What is needed:
Transcribe, word for word and without additions, each line below from the one containing "def retireJournal (k" through the one containing "let s1 := s.onStore fun t => t.modJ", both ends included.

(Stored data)
============================================================

-- ==== Sys2Proof/Machine/StoreUnit.lean ====
section
/-!
DEFINITION. The store unit: the table log and its head (R162 to R165), retirement and its thresholds (R166
to R168), the store engine with its arbitration and its suspensions (R156 to R158), the reclaimer's list
(R159), what completions do, and what an interrupted operation leaves (R169).
-/

namespace Sys2Proof.Machine

/-! ## Live records (R162) -/

/-- The records of the table log that count, each with its sector. -/
def Store.logRecs (t : Store) : List (Nat × LogRec) :=
  t.tlog.flatMap fun e => e.2.recs.map fun r => (e.1, r)

/-- Whether a record is its entry's newest. -/
def Store.live (t : Store) (r : LogRec) : Bool :=
  t.logRecs.all fun q => decide (q.2.key ≠ r.key) || decide (q.2.append ≤ r.append)

/-- The live records of a table-log sector, in slot order. -/
def Store.liveIn (t : Store) (k : Nat) : List LogRec := (t.tsec k).recs.filter t.live

/-- A sector's age: the lowest append count it holds (R162). DESIGN CHOICE: one that holds no record has the age 0, and
so is the first victim (notes/assumptions/68). -/
def sectorAge (c : Sector LogRec) : Nat :=
  match c.recs with
  | [] => 0
  | r :: rest => rest.foldl (fun m x => min m x.append) r.append

/-! ## The head of the table log (R163, R165) -/

/-- The table-log sectors after `k`, counting upward and wrapping from 39 to 0. -/
def logAfter (k : Nat) : List Nat := rangeInc (k + 1) 39 ++ List.range k

/-- The erased usable sectors outside the head, in the order the head would move. -/
def Store.erasedOutside (t : Store) : List Nat :=
  (logAfter t.head).filter fun i => (t.tsec i).erased && !(t.tsec i).retired

/-- How many table-log sectors are usable. -/
def Store.usableLog (t : Store) : Nat := ((rangeInc 0 39).filter fun i => !(t.tsec i).retired).length

/-- Whether the list holds a table-log reclaim. -/
def Store.hasReclaim (t : Store) : Bool := t.work.any fun w => decide (w.kind = .reclaim)

/-- The victim of a reclaim: the oldest in-use usable sector other than the head (R163). -/
def Store.victim (t : Store) : Option Nat :=
  let inUse := (rangeInc 0 39).filter fun i =>
    decide (i ≠ t.head) && !(t.tsec i).retired && !(t.tsec i).awaitErase && !(t.tsec i).erased
  (sortBy (fun i => sectorAge (t.tsec i)) inUse).head?

/-- The table log is stalled (R165). -/
def stall (s : State) : State :=
  if s.store.stalled then s else post .store .stalled (s.onStore fun t => { t with stalled := true })

/-- The count of erased sectors: with fewer than 2 and no reclaim listed, a reclaim of the victim is placed,
or the table log stalls (R163, R165). A drain places none (R190). -/
def countErased (s : State) : State :=
  if 2 ≤ s.store.erasedOutside.length || s.store.hasReclaim || s.draining then s
  else match s.store.victim with
    | some v => s.onStore fun t => { t with work := t.work ++ [⟨v, .reclaim⟩] }
    | none => stall s

/-- The table writer's programs wait for the end of the reclaim's erase (R163). -/
def holdWriter (s : State) : State := s.onStore fun t => { t with held := true }

/-- A full head with only sector `k` erased outside it: while a reclaim is listed the sector is kept for it, a
copy-forward may take it as its head, and the table writer's programs wait from then on until the reclaim's erase
completes (R163; notes/assumptions/57). A drain releases the sector (R169). -/
def takeLast (forCopy : Bool) (k : Nat) (s : State) : State :=
  let s1 := if s.store.hasReclaim && !s.draining then holdWriter s else s
  if s1.store.held && !forCopy then s1 else countErased (s1.onStore fun t => { t with head := k })

/-- The head moves on when it is full or retired (R163). -/
def moveLogHead (forCopy : Bool) (s : State) : State :=
  if (s.store.tsec s.store.head).hasSlot then s
  else match s.store.erasedOutside with
    | [] => stall s
    | [k] => takeLast forCopy k s
    | k :: _ => countErased (s.onStore fun t => { t with head := k })

/-! ## Retirement (R166 to R168) -/

/-- The STORE_FAULT record (R136). -/
def storeFaultBody (k : Nat) (c : RetireCause) : JBody :=
  ⟨.storeFault, none, none, none, .num k, .retire c, .none⟩

/-- The tables become read-only below 30 usable sectors (R167). -/
def testReadOnly (s : State) : State :=
  if s.store.usableLog < 30 && !s.store.readOnly then
    post .store .readOnly (s.onStore fun t => { t with readOnly := true })
  else s

/-- The record and the occurrence of a retirement (R166). -/
def reportRetired (k : Nat) (c : RetireCause) (s : State) : State :=
  post .store (.sector k c) (offer (storeFaultBody k c) s)

/-- An evacuation of a retired sector that holds live records and is no reclaim's victim (R165). DESIGN CHOICE: none
is placed while DRAINING (R169; notes/assumptions/77). -/
def evacuate (k : Nat) (s : State) : State :=
  if (s.store.liveIn k).isEmpty || s.store.work.contains ⟨k, .reclaim⟩ || s.draining then s
  else s.onStore fun t => { t with work := t.work ++ [⟨k, .evacuation⟩] }

/-- A table-log sector is retired (R166). DESIGN CHOICE: an evacuation and a reclaim that one retirement places stand
in the list in that order (notes/assumptions/67). -/
def retireLog (k : Nat) (c : RetireCause) (s : State) : State :=
  let s1 := reportRetired k c (s.onStore fun t => t.modT k fun x => { x with retired := true })
  countErased (moveLogHead false (evacuate k (testReadOnly s1)))

/-- The reclaimer's list with the evacuations at its front that have nothing left to copy ended (R165). -/
def Store.dueWork (t : Store) : List Work :=
  t.work.dropWhile fun w => decide (w.kind = .evacuation) && (t.liveIn w.sector).isEmpty

/-- Evacuations with nothing left to copy have ended (R165). -/
def endEvacuations (s : State) : State := s.onStore fun t => { t with work := t.dueWork }

/-- A journal sector is retired (R166, R168). -/
def retireJournal (k : Nat) (c : RetireCause) (s : State) : State :=
  endEvacuations
    (journalRetired k (reportRetired k c (s.onStore fun t => t.modJ k fun x => { x with retired := true })))

/-! ## Failed and sound programs -/

/-- A table-log program has failed: its slot is spoiled, and the third spoiled slot retires the sector. -/
def spoilLog (k : Nat) (s : State) : State :=
  let s1 := s.onStore fun t => t.modT k (Sector.program none)
  if 3 ≤ (s1.store.tsec k).spoiledCount && !(s1.store.tsec k).retired then retireLog k .spoiledSlots s1
  else moveLogHead false s1

/-- A journal program has failed (R141, R166). -/
def spoilJournal (k : Nat) (s : State) : State :=
  let s1 := s.onStore fun t => t.modJ k (Sector.program none)
  if 3 ≤ (s1.store.jsec k).spoiledCount && !(s1.store.jsec k).retired then retireJournal k .spoiledSlots s1
  else testHead s1

/-- A record appended soundly to the table log (R162). -/
def Store.appendRec (t : Store) (k : Nat) (key : EntryKey) (v : EntryVal) : Store :=
  { t.modT k (Sector.program (some ⟨t.nextAppend, key, v⟩)) with nextAppend := t.nextAppend + 1 }

/-- The report of an entry programmed to the block that waits on it (R161). -/
def reportProgrammed (v : EntryVal) (s : State) : State :=
  match v with
  | .cred (some r) =>
    if r.state = .pending then s.onEnc fun e => { e with report := some r.number } else s
  | .journalState j => s.onJournal fun x => { x with programmedMark := j.mark }
  | _ => s

/-- The place whose program has completed leaves the queue, unless its contents are newer (R161). -/
def dropPlace (key : EntryKey) (s : State) : State :=
  if s.store.queue.any fun p => decide (p.key = key) && !p.fresh then
    tableSpace (s.onStore fun t => { t with queue := t.queue.filter fun p => decide (p.key ≠ key) })
  else s

/-- A table-log program has completed sound (R161). -/
def logProgrammed (k : Nat) (key : EntryKey) (v : EntryVal) (s : State) : State :=
  endEvacuations (moveLogHead false
    (dropPlace key (reportProgrammed v (s.onStore fun t => t.appendRec k key v))))

/-- A copy-forward has completed sound (R164). -/
def copyProgrammed (k : Nat) (key : EntryKey) (v : EntryVal) (s : State) : State :=
  endEvacuations (moveLogHead false (s.onStore fun t => t.appendRec k key v))

/-! ## The store engine (R156 to R158) -/

/-- The first identity place not yet programmed (R155). -/
def Store.freeIdPlace (t : Store) : Option Nat := t.idPlaces.findIdx? fun p => decide (p = .erased)

/-- The table writer's table-log program, if it has one: the oldest place's record (R161, R163). -/
def Store.logRequest (t : Store) : Option Program :=
  if t.held || !(t.tsec t.head).hasSlot then none
  else t.queue.head?.map fun p => .table t.head p.key p.val

/-- The table writer's request, if it has one: an identity program goes ahead of its next table-log program
(R155), and with the table log stalled it brings none (R165). DESIGN CHOICE: it goes ahead too of a table-log program
that already waits at the busy engine (notes/assumptions/69). -/
def Store.tableRequest (t : Store) : Option Program :=
  if t.stalled then none
  else match t.idRequest, t.freeIdPlace with
    | some id, some n => some (.identity n id)
    | _, _ => t.logRequest

/-- The journal writer's request, if it has one (R141, R151). -/
def State.journalRequest (s : State) : Option Program :=
  if s.journal.writer = .writing && (s.store.jsec s.journal.head).hasSlot then
    match s.journal.staging with
    | [] => none
    | r :: _ => some (.journal s.journal.head r)
  else none

/-- What the reclaimer brings for its item: the next copy-forward, or the erase (R159, R164, R165). -/
inductive ReclaimRequest where
  | copy (r : LogRec)
  | erase (w : Work)

/-- The reclaimer's request, if it has one. -/
def Store.reclaimRequest (t : Store) : Option ReclaimRequest :=
  match t.dueWork with
  | [] => none
  | w :: _ =>
    match w.kind with
    | .journalErase | .startUp => some (.erase w)
    | .reclaim | .evacuation =>
      match t.liveIn w.sector with
      | r :: _ => some (.copy r)
      | [] => some (.erase w)

/-- The order in which the engine looks at its requesters (R157). -/
def rotation : Requester → List Requester
  | .tableWriter => [.journalWriter, .reclaimer, .tableWriter]
  | .journalWriter => [.reclaimer, .tableWriter, .journalWriter]
  | .reclaimer => [.tableWriter, .journalWriter, .reclaimer]

/-- Whether a requester has a request waiting that the engine may serve now; the reclaimer is passed over
while its erase is suspended (R158) and brings nothing in a drain (R169). A copy-forward needs a slot at
the head or an erased sector to move it to (R163). -/
def State.waits (s : State) : Requester → Bool
  | .tableWriter => s.store.tableRequest.isSome
  | .journalWriter => s.journalRequest.isSome
  | .reclaimer =>
    s.running && s.store.suspended.isNone &&
    match s.store.reclaimRequest with
    | none => false
    | some (.erase _) => true
    | some (.copy _) => (s.store.tsec s.store.head).hasSlot || !s.store.erasedOutside.isEmpty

============================================================

Response to this exercise:
def retireJournal (k : Nat) (c : RetireCause) (s : State) : State :=
  endEvacuations
    (journalRetired k (reportRetired k c (s.onStore fun t => t.modJ k fun x => { x with retired := true })))

/-! ## Failed and sound programs -/

/-- A table-log program has failed: its slot is spoiled, and the third spoiled slot retires the sector. -/
def spoilLog (k : Nat) (s : State) : State :=
  let s1 := s.onStore fun t => t.modT k (Sector.program none)
  if 3 ≤ (s1.store.tsec k).spoiledCount && !(s1.store.tsec k).retired then retireLog k .spoiledSlots s1
  else moveLogHead false s1

/-- A journal program has failed (R141, R166). -/
def spoilJournal (k : Nat) (s : State) : State :=
  let s1 := s.onStore fun t => t.modJ k (Sector.program none)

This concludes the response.